Corporate Governance Committee
The Corporate Governance Committee was established in line with the spirit of the recommendations of King 2, and consists entirely of Non-executive Directors.
It is responsible, inter alia, for reviewing the quality of corporate governance in the Group, for making recommendations to the Board for its enhancement, and for providing advice to Directors and management on issues that may lead to conflicts of interest. It further provides a forum for Non-executive Directors to meet separately from the Executive Directors on the Board.
The Nomination Committee has the responsibility of making recommendations to the Board on the appointment of new Executive and Non-executive Directors, including the responsibility for making recommendations on the size, structure, and composition of the Board generally and the balance between Executive and Non-executive Directors. The Committee is also charged with the responsibility of identifying and nominating candidates, for the approval of the Board, to fill Board vacancies as and when they arise. The committee identifies candidates of suitable calibre and possessing the skills required to perform as Directors, having the expertise to enhance the skills and knowledge base of the Board as a whole. The Committee is required to put in place succession plans for the Chairperson of the Board and the CEO.

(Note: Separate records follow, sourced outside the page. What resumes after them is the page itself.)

-- ==== Sys2Proof/Word.lean ====
section
/-! DEFINITION. The three widths of data the block moves (R5, R8, R10): all of them unsigned. -/

namespace Sys2Proof

/-- A 32-bit unsigned word: a register slot (R10), a byte address or byte count (R18), the accumulator (R26). -/
abbrev Word := BitVec 32

/-- A 16-bit unsigned value: a checksum word (R58), a folded sum or a checksum (R20, R21). -/
abbrev Half := BitVec 16

/-- One byte of data memory or of the stream (R6). -/
abbrev Byte := BitVec 8

end Sys2Proof
end

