-- ==== Sys2Proof/Syntax.lean ====
section
/-! DEFINITION. The command set ICA-1 (R50), the fields of a command word (R49), the names of the register
slots (R10) and the host's notation for what it does to the block (R55). -/

namespace Sys2Proof

/-- The six commands of rule R50, one per row of the opcode table. A command word has no register field and
no immediate (R49): every operand comes from an operand register (R53). -/
inductive Instr where
  /-- SUM: checksum of one buffer (R71). -/
  | sum
  /-- SUM2: checksum of two buffers read as one stream (R72). -/
  | sum2
  /-- FOLD: fold and complement a given 32-bit value (R73). -/
  | fold
  /-- VERIFY_IP: verify an IPv4 header checksum (R75). -/
  | verifyIp
  /-- VERIFY_V4: verify a checksum that covers the IPv4 pseudo-header (R83). -/
  | verifyV4
  /-- VERIFY_V6: verify a checksum that covers the IPv6 pseudo-header (R89). -/
  | verifyV6
  deriving DecidableEq, Repr

/-- The two fields of a command word (R49): OP in bits 3:0, RSV in bits 31:4. -/
structure CommandFields where
  op  : BitVec 4
  rsv : BitVec 28
  deriving DecidableEq, Repr

/-- The register slots of rule R10, by name. -/
inductive Slot where
  | ctrl | status | cmd | aAddr | aLen | bAddr | bLen | accIn | sum16 | cksum | faultAddr | phLen
  /-- PH0 to PH9: the window on the pseudo-header register (R24). -/
  | ph (k : Fin 10)
  /-- Indices 12 to 15 and 26 to 31 (R11). -/
  | reserved
  deriving DecidableEq, Repr

/-- What the outside world does to the block, one transaction each. `wr`, `rd` and `poll` are the host's
operations of rule R55, with the 5-bit slot index of rule R10. The others are the reset input (R106) and the
changes that the host or another agent makes to the data memory behind the block's read port (R31, R43, R45). -/
inductive HostOp where
  /-- `WR`: one register-port write of `v` to slot `i` (R55). -/
  | wr (i : BitVec 5) (v : Word)
  /-- `RD`: one register-port read of slot `i` (R55). -/
  | rd (i : BitVec 5)
  /-- `POLL`: read slot `i` again and again until `(value AND mask) = val`, one read per iteration (R55). -/
  | poll (i : BitVec 5) (mask val : Word)
  /-- The reset input is asserted (R106). -/
  | assertReset
  /-- The reset input is released (R106, R107). -/
  | releaseReset
  /-- The host or another agent writes byte `b` at `a`; `visible` says whether the write has reached the
  memory port (R43, R45 item 3). -/
  | store (a : Word) (b : Byte) (visible : Bool)
  /-- Every host write made so far reaches the memory port (R45 item 3, R108 item 1). -/
  | publish
  /-- The platform answers `BUS_ERROR` at `a` from now on (R5 `MemResp`, R32). -/
  | deny (a : Word)
  deriving DecidableEq, Repr

/-- The two agents of rule R9. -/
inductive Agent where
  | host
  | engine
  deriving DecidableEq, Repr

end Sys2Proof
end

The role of the Remuneration Committee is to establish the overall principles of remuneration and to determine the remuneration of Executive Directors. It considers, reviews, and approves the Group's policy on executive remuneration and communicates this policy to stakeholders in the Annual Report. It consists entirely of Non-executive Directors, of whom a majority is independent.

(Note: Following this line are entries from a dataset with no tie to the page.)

-- ==== Sys2Proof/Decode.lean ====
section
/-! DEFINITION. Decoding a 32-bit command word (R49 to R52, R54), total over all 2^32 words and rejecting by name,
and the encoder written from the table of R50. -/

namespace Sys2Proof

/-- Why a command word is ILLEGAL (R51). Both reasons end the command alike (R92). -/
inductive Illegal where
  /-- Some bit of RSV, bits 31:4, is set. -/
  | reservedBitsSet
  /-- OP is 0x0 or 0x7 to 0xF. -/
  | unassignedOp
  deriving DecidableEq, Repr

/-- The fields of a command word (R49). -/
def fieldsOf (c : Word) : CommandFields :=
  { op := c.extractLsb' 0 4, rsv := c.extractLsb' 4 28 }

/-- `Decode` of rule R51. -/
def decode (c : Word) : Except Illegal Instr :=
  if (fieldsOf c).rsv ≠ 0 then .error .reservedBitsSet
  else
    match (fieldsOf c).op.toNat with
    | 1 => .ok .sum
    | 2 => .ok .sum2
    | 3 => .ok .fold
    | 4 => .ok .verifyIp
    | 5 => .ok .verifyV4
    | 6 => .ok .verifyV6
    | _ => .error .unassignedOp

/-- The OP value of a command (R50). -/
def opOf (i : Instr) : BitVec 4 :=
  match i with
  | .sum => 0x1
  | .sum2 => 0x2
  | .fold => 0x3
  | .verifyIp => 0x4
  | .verifyV4 => 0x5
  | .verifyV6 => 0x6

/-- The command word of a command: RSV zero above its OP value (R49, R50). -/
def encode (i : Instr) : Word :=
  (0 : BitVec 28) ++ opOf i

/-- The command this decoder reads from a word of `nbits` bits whose value is `w` (bit 0 the least significant), the
bits above `nbits` zero. A command is one 32-bit word (R54), so a longer value with a bit above 31 set is none. -/
def decodeTableWord (nbits w : Nat) : Option Instr :=
  let v := w % 2 ^ nbits
  if v < 2 ^ 32 then
    match decode (BitVec.ofNat 32 v) with
    | .ok i => some i
    | .error _ => none
  else none

end Sys2Proof
end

The Group's remuneration philosophy is outlined in the Business Report.
The Group's remuneration philosophy is designed to ensure that Anglo Platinum, by rewarding superior performance, is able to attract and retain the critical skills necessary to promote the prosperity of the Group. This philosophy is subject to ongoing review by means of internal and external benchmarking, with the objective of maintaining competitiveness with the labour market.
Executive Directors and their alternates participate in the Group's Share Option Scheme, which is designed to recognize the contributions of senior staff to the growth in the value of the Group's equity. With the exception of Barry Davison, who was awarded options while an Executive Director, Non-executive Directors do not participate in the Share Option Scheme. Within the limits imposed by the Group's shareholders, options are allocated to the Directors and senior staff in proportion to their contributions to the business, as reflected by their seniority.

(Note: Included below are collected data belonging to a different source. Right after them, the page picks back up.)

-- ==== Sys2Proof/Machine/Step.lean ====
section
/-! DEFINITION. One step of the machine: the agent whose turn it is takes one atomic step (R9). -/

namespace Sys2Proof.Machine

/-- One step: the host's next transaction or the engine's one enabled step, the turn taken from the schedule. -/
def step (s : State) : Host.Outcome State Fault Refusal :=
  match nextTurn s with
  | (.host, rest) => hostStep (s.setTurns rest)
  | (.engine, rest) => engineStep (s.setTurns rest)

/-- `s` with the `nbits`-bit command word `w` where the machine fetches: a command arrives as the data of a host write to CMD
(R17, R47), so the very next step is that write. -/
def State.withFetchWord (s : State) (nbits w : Nat) : State :=
  withCommandNext (BitVec.ofNat 32 (w % 2 ^ nbits)) s

end Sys2Proof.Machine
end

A comprehensive remuneration report, included in Volume 1: Business Report, contains details of the emoluments of Executive Directors and their Alternates, including their interests in the Group's Share Option Scheme.
Safety, Health, and Environment (SHE) Committee
The Group strives to conduct its business with due regard for economic, social, cultural, safety, health, and environmental concerns. The safety and health of the Group's employees and the wellbeing of the communities surrounding its mines are the focus of comprehensive policies and programmes dedicated to this end.
The SHE Committee was established to assist the Group in its endeavours to conduct its operations in a responsible manner that achieves a sustainable balance between economic and social development, with due regard to the safety and health of its employees and the impact of its operations on the environment. The SHE Committee is also responsible for considering material national and international regulatory and technical developments in the fields of SHE management.
The Committee is also charged with responsibility for monitoring Group compliance with the various SHE laws that affect Group companies.
A Non-executive Director chairs the SHE Committee.